## Problem description:
Of the entries below, copy only those lines that contain the word "keep".

## Data to examine:
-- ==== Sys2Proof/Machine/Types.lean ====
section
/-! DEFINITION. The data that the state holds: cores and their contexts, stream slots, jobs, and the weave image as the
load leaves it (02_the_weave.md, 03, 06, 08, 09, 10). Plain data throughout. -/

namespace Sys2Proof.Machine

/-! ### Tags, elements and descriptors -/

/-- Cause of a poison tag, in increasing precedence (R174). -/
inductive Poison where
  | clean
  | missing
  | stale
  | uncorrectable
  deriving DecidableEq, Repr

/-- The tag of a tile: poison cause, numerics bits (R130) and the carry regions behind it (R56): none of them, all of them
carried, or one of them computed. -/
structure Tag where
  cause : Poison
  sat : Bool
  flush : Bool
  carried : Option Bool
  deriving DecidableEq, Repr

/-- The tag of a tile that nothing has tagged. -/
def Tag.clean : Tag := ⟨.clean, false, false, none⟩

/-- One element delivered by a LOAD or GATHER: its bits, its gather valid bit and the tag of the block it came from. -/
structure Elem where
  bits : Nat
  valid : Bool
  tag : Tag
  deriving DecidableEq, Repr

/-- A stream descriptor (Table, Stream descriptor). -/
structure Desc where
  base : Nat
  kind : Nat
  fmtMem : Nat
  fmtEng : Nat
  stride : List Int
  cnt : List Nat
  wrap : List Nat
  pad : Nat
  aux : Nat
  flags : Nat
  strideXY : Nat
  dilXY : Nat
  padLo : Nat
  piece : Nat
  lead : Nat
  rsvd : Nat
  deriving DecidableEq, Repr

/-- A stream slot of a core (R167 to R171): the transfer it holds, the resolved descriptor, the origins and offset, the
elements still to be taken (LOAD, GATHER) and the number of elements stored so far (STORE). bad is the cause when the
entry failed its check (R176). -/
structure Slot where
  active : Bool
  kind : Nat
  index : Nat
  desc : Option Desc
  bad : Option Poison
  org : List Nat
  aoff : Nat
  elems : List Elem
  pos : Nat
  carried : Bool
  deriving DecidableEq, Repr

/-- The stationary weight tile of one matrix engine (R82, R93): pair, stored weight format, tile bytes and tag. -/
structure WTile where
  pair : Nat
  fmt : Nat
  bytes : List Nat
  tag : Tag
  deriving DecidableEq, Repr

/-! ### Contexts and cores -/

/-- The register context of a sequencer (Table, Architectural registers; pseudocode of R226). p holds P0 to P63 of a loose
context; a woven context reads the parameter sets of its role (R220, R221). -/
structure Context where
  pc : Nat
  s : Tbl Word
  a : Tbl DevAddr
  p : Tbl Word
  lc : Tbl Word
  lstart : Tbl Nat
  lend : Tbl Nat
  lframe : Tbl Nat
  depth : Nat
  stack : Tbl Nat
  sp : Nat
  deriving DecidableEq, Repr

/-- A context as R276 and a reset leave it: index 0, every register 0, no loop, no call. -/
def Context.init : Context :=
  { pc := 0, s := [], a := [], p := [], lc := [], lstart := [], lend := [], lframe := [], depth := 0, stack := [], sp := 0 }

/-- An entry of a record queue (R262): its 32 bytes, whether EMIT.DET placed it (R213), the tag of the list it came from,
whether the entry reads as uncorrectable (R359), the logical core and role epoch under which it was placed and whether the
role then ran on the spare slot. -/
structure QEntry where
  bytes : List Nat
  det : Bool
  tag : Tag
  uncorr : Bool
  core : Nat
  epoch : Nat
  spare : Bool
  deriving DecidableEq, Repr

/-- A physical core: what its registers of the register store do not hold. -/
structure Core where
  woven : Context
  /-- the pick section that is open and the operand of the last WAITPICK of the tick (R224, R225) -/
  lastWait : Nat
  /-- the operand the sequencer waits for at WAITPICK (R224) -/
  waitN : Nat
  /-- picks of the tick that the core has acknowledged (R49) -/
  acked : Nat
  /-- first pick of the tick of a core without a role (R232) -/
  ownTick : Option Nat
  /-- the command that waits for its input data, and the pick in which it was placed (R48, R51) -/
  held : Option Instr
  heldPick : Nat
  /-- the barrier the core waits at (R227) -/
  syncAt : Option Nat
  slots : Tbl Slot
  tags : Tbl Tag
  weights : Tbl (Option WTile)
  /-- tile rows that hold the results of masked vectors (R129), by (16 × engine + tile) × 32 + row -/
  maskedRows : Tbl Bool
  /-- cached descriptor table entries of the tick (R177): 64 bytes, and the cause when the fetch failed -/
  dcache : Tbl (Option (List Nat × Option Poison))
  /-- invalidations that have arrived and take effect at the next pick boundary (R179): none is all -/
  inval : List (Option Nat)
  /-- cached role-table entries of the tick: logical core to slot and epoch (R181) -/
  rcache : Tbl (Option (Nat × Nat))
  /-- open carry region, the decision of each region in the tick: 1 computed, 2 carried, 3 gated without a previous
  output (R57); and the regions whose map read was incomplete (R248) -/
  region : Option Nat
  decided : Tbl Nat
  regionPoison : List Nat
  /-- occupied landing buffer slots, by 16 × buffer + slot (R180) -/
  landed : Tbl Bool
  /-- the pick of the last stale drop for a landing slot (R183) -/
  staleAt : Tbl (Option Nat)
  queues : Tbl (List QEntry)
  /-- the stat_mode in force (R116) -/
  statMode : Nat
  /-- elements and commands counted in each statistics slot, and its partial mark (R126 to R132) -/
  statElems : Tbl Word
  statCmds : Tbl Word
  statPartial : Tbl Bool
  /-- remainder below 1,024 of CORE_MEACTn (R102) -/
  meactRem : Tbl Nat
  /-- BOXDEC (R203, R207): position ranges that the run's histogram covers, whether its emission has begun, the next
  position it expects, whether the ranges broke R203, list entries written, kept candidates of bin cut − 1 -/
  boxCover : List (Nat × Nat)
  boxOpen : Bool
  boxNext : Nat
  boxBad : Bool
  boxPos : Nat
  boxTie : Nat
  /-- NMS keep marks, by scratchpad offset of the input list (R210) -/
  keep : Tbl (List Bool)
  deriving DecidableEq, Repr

---

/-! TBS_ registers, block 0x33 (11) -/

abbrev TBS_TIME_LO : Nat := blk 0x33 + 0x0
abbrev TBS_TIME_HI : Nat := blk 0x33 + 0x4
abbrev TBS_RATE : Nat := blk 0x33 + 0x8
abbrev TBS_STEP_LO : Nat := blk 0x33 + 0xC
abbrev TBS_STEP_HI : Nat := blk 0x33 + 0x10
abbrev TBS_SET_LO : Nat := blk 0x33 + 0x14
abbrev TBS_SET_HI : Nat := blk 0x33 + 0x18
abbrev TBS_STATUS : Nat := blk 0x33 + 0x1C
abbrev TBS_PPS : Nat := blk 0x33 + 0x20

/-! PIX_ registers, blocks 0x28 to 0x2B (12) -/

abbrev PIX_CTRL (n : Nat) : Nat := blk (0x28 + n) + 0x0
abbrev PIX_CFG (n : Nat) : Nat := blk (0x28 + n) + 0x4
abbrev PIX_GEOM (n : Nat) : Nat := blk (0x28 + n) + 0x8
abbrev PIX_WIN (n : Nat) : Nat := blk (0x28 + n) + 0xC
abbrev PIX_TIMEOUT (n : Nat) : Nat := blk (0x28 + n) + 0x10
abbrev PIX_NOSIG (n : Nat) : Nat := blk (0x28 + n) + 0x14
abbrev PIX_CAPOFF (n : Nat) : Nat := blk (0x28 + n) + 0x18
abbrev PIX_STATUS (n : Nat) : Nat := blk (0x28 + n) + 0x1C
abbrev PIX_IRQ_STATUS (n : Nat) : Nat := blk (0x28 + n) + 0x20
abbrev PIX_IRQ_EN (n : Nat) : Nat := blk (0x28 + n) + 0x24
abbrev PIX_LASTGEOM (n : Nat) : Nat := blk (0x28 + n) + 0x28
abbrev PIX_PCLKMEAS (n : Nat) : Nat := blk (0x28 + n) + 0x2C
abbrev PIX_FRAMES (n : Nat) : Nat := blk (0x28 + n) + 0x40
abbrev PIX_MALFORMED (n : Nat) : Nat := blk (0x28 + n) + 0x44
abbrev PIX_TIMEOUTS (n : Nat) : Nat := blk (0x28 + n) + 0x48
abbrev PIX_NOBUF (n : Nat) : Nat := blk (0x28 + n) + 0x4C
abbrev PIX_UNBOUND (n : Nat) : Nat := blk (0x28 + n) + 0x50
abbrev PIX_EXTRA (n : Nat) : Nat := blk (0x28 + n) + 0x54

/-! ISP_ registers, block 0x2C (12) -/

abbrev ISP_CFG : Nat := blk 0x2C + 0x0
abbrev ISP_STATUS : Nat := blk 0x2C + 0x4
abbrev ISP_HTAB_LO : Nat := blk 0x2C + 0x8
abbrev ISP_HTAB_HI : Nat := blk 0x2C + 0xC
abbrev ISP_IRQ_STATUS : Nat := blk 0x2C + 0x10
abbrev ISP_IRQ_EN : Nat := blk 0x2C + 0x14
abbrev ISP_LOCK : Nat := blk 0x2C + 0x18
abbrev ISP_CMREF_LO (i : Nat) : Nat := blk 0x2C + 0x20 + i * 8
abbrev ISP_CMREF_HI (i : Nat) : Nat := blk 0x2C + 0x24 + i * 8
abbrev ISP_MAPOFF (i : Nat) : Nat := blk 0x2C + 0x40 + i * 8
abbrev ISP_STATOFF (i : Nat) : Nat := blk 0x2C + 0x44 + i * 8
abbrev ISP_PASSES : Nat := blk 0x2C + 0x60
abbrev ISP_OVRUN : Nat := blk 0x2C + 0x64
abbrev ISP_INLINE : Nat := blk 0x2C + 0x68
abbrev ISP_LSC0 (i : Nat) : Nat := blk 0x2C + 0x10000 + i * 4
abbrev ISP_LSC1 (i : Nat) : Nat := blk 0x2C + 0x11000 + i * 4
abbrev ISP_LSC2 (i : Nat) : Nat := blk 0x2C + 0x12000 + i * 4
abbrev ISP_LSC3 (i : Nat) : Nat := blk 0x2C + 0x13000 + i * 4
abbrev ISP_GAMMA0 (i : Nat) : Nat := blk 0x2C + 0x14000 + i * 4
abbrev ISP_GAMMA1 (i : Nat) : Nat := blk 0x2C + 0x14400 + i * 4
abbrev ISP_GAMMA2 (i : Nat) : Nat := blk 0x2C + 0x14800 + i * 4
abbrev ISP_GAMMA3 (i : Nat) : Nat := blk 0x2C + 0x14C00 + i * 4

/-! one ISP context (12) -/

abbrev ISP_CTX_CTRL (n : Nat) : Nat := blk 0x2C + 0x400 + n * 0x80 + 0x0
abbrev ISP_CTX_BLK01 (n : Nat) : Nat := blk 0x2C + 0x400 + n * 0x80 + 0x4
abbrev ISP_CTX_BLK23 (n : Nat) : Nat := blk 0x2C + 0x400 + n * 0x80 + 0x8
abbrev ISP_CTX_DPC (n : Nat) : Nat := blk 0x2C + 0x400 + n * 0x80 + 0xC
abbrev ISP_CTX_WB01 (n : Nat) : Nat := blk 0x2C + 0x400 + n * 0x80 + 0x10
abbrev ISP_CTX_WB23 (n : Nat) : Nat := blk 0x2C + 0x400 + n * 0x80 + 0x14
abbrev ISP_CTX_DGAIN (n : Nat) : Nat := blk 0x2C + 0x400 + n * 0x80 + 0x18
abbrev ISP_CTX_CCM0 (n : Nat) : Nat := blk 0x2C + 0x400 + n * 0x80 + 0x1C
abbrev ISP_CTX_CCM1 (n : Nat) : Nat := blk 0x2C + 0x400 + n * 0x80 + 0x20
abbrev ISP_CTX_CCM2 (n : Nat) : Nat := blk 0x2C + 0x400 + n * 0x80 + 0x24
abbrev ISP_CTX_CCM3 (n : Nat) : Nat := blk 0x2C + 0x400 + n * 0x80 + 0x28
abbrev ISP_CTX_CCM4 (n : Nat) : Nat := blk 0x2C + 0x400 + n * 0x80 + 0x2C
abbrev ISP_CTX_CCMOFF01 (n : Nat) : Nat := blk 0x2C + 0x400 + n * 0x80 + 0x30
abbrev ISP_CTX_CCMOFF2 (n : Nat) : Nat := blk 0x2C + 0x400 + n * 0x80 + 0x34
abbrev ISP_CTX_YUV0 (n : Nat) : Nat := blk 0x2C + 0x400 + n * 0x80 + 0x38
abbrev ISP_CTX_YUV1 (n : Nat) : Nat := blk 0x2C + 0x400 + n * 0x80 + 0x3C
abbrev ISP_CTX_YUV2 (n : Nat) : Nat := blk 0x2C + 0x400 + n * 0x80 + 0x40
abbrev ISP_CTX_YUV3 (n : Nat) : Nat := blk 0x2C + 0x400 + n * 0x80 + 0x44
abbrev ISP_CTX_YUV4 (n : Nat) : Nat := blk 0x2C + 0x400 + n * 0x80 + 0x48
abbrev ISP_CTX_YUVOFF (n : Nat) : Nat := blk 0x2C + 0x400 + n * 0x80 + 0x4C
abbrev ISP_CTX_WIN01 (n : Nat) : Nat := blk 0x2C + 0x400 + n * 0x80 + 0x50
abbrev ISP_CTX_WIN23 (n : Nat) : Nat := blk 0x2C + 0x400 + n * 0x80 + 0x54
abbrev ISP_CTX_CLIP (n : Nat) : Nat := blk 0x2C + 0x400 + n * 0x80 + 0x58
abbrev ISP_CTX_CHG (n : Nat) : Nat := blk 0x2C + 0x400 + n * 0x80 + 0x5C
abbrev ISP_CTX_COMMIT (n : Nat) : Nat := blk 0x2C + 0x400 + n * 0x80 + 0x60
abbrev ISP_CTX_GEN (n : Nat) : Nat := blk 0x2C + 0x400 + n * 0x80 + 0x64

## Result for this exercise:
  /-- NMS keep marks, by scratchpad offset of the input list (R210) -/
  keep : Tbl (List Bool)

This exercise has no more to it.